A newly engineered plastic-eating enzyme could eradicate pollution

A newly engineered plastic-eating enzyme will eradicate pollution
© United Nations Development Programme in Europe and CIS - CC BY-NC-SA 2.0

Researchers at the University of Portsmouth, UK and the US Department of Energy’s National Renewable Energy Laboratory (NREL) have engineered a plastic-eating enzyme which can digest some of our most commonly polluting plastics.

The discovery of the plastic-eating enzyme could result in a recycling solution that could provide a potential solution to the world’s environmental problems and complement the EU’s recently announced plastics strategy.

The enzyme could result in a solution for the millions of tonnes of plastic bottles, which are made of polyethylene terephthalate, or PET, that currently persist for hundreds of years in the environment.

Professor John McGeehan at the University of Portsmouth and Dr Gregg Beckham at NREL, solved the crystal structure of PETase—a recently discovered enzyme that digests PET— and used this 3D information to understand how it works.

During the study, which has been published in Proceedings of the National Academy of Sciences (PNSA), they inadvertently engineered an enzyme that is even better at degrading the plastic than the one that evolved in nature.

Improving the solution

The researchers are currently working on improving the plastic-eating enzyme further to allow it to be used industrially to break down plastics in much less time.

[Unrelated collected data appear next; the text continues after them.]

theorem KeepsEnds.stopGroups (h : KeepsEnds n w s t) (gs : List (Nat × Group)) (reason : Nat) : KeepsEnds n w s (stopGroups t n gs reason) := by
  refine h.foldl _ (fun u p hu => hu.modGroup _ _ (hx := fun g hg => ?_)) gs
  dsimp only
  split
  · exact hg
  · rfl

theorem KeepsEnds.dropOffers (h : KeepsEnds n w s t) (ns : List Nat) : KeepsEnds n w s (dropOffers t n ns) := by
  refine h.upd ?_ ?_ fun _ => id <;> rw [Machine.dropOffers, tile_modTile_same]

theorem KeepsEnds.endResvs (h : KeepsEnds n w s t) (ns : List Nat) : KeepsEnds n w s (endResvs t n ns) :=
  h.upd rfl rfl fun _ hx => (List.mem_filter.1 hx).1

theorem KeepsEnds.regroup (h : KeepsEnds n w s t) (gs : List (Nat × Group)) : KeepsEnds n w s (regroup t n gs) := by
  refine h.foldl _ (fun u p hu => ?_) gs
  split
  · exact hu.modGroup _ _
  · exact hu

/-- A stop that no command asks for. -/
theorem KeepsEnds.stopWg (h : KeepsEnds n w s t) (k : Nat) {reason : Nat} (hr : askedReason reason = false) :
    KeepsEnds n w s (stopWg t n k reason) := by
  have hp : (decide (reason = rPreempt) || decide (reason = rMigrate)) = false := (Bool.or_eq_false_iff.1 hr).1
  unfold Machine.stopWg
  split
  · exact h
  · dsimp only
    rw [hr, hp]
    split
    · exact h.regroup _
    · split
      · exact h
      · exact (((h.unbindForPark _).stopGroups _ _).dropOffers _ |>.endResvs _).modWg _ _ fun _ _ => rfl

theorem KeepsEnds.evalBarrier (h : KeepsEnds n w s t) (k : Nat) : KeepsEnds n w s (evalBarrier t n k) := by
  unfold Machine.evalBarrier
  dsimp only
  split
  · exact h
  · split
    · exact h
    · split
      · split
        · exact h
        · exact (h.foldl _ (fun u p hu => hu.modGroup _ _) _).modWg _ _ fun _ hx => hx
      · split
        · exact (h.upd (u := bumpF t (pgTile n) 0x094 15 0 1) rfl rfl fun _ => id).stopWg k rfl
        · exact h

/-- The group's record as ended, its binding and its reservations gone. -/
def groupOver (s : State) (r : GRef) (g : Group) : State :=
  let s1 := setGroup s r.tile r.slot { g with ended := true, txg := none }
  { s1 with resvs := s1.resvs.filter (fun x => !(x.2.1 == r.tile && x.2.2 == r.slot)) }

theorem exec_groupEnd_unfinished {r : GRef} {g : Group} (hg : group? s r.tile r.slot = some g) (hs : g.stat ≠ .finished) :
    exec (.groupEnd r) s = .next s := by
  change execGroupEnd r s = _
  unfold execGroupEnd
  simp [hg, hs]

theorem exec_groupEnd {r : GRef} {g : Group} {x : Wg} (hg : group? s r.tile r.slot = some g) (hx : wg? s r.tile g.wg = some x)
    (hrun : g.stopped = false) (hs : g.stat = .finished) (hp : g.pend = []) :
    exec (.groupEnd r) s = .next (if ((tile (evalBarrier (groupOver s r g) r.tile g.wg) r.tile).groupsOf g.wg).all (fun p => p.2.ended)
      then wgEnded (releaseWg (evalBarrier (groupOver s r g) r.tile g.wg) r.tile g.wg) x.launch false
      else parkAsked (evalBarrier (groupOver s r g) r.tile g.wg) r.tile g.wg) := by
  have hgo : (decide (g.stat ≠ .finished) || !g.idle || g.stopped) = false := by simp [hs, Group.idle, hp, hrun]
  change execGroupEnd r s = _
  unfold execGroupEnd
  simp only [hg, hx, hgo]
  rfl

/-- A group that has not ended keeps its workgroup from ending. -/
theorem groupsOf_not_ended {x : Tile} {k w : Nat} {g : Group} (hg : tget? x.groups k = some g) (hw : g.wg = w) (he : g.ended = false) :
    (x.groupsOf w).all (fun p => p.2.ended) = false :=
  List.all_eq_false.2 ⟨(k, g), List.mem_filter.2 ⟨mem_of_tget? hg, by simp [hw]⟩, by simp [he]⟩

/-- While another group of the workgroup has not ended, the group alone ends. -/
theorem groupOver_spec {r : GRef} {g : Group} {x : Wg} (hx : wg? s r.tile g.wg = some x) (ha : x.asked = 0)
    {k : Nat} {g2 : Group} (hk : k ≠ r.slot) (h2 : group? s r.tile k = some g2) (hw2 : g2.wg = g.wg) (he2 : g2.ended = false)
    (ht : evalBarrier (groupOver s r g) r.tile g.wg = t) :
    ((tile t r.tile).groupsOf g.wg).all (fun p => p.2.ended) = false ∧ parkAsked t r.tile g.wg = t ∧
      (∃ g', group? t r.tile r.slot = some g' ∧ g'.ended = true ∧ g'.txg = none) ∧ t.ram = s.ram ∧
      ∀ y ∈ t.resvs, ¬(y.2.1 = r.tile ∧ y.2.2 = r.slot) := by
  have hkeep : KeepsEnds r.tile g.wg (groupOver s r g) t := ht ▸ (KeepsEnds.refl _).evalBarrier g.wg
  have hram : t.ram = s.ram := ht ▸ (((MemFrom.refl s).upd (t := groupOver s r g) rfl rfl).evalBarrier.same rfl).1
  have hover : group? (groupOver s r g) r.tile r.slot = some { g with ended := true, txg := none } := group?_setGroup_same s _ _ _
  have hother : group? (groupOver s r g) r.tile k = some g2 := (group?_setGroup_ne s _ (.inr hk)).trans h2
  have hwg : wg? (groupOver s r g) r.tile g.wg = some x := by
    refine Eq.trans ?_ hx
    change wg? (setGroup s _ _ _) _ _ = _
    rw [wg?, setGroup, tile_modTile_same, wg?]
  obtain ⟨g', hg', -, hend, htxg⟩ := hkeep.groups _ _ hover
  obtain ⟨g3, h3, hw3, he3, -⟩ := hkeep.groups _ _ hother
  refine ⟨groupsOf_not_ended h3 (hw3.trans hw2) (he3.trans he2), parkAsked_none (hkeep.asked ?_), ⟨g', hg', hend, htxg rfl⟩, hram, ?_⟩
  · rintro y hy
    cases hwg.symm.trans hy
    exact ha
  · rintro y hy ⟨h1, h2⟩
    have := (List.mem_filter.1 (hkeep.resvs y hy)).2
    simp [h1, h2] at this

end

McGeehan said: “Few could have predicted that since plastics became popular in the 1960s huge plastic waste patches would be found floating in oceans or washed up on once pristine beaches all over the world.

“We can all play a significant part in dealing with the plastic problem, but the scientific community who ultimately created these ‘wonder-materials’, must now use all the technology at their disposal to develop real solutions.”

Determining PETs structure

PET, patented as a plastic in the 1940s, has not existed in nature for very long, so the researchers set out to determine how the enzyme evolved and if it might be possible to improve it.

The goal was to determine its structure, but they ended up going a step further and accidentally engineered the plastic-eating enzyme which was much better at breaking down PET plastics.

McGeehan said: “Although the improvement is modest, this unanticipated discovery suggests that there is room to further improve these enzymes, moving us closer to a recycling solution for the ever-growing mountain of discarded plastics.”

The research team can now apply the tools of protein engineering and evolution to continue to improve it.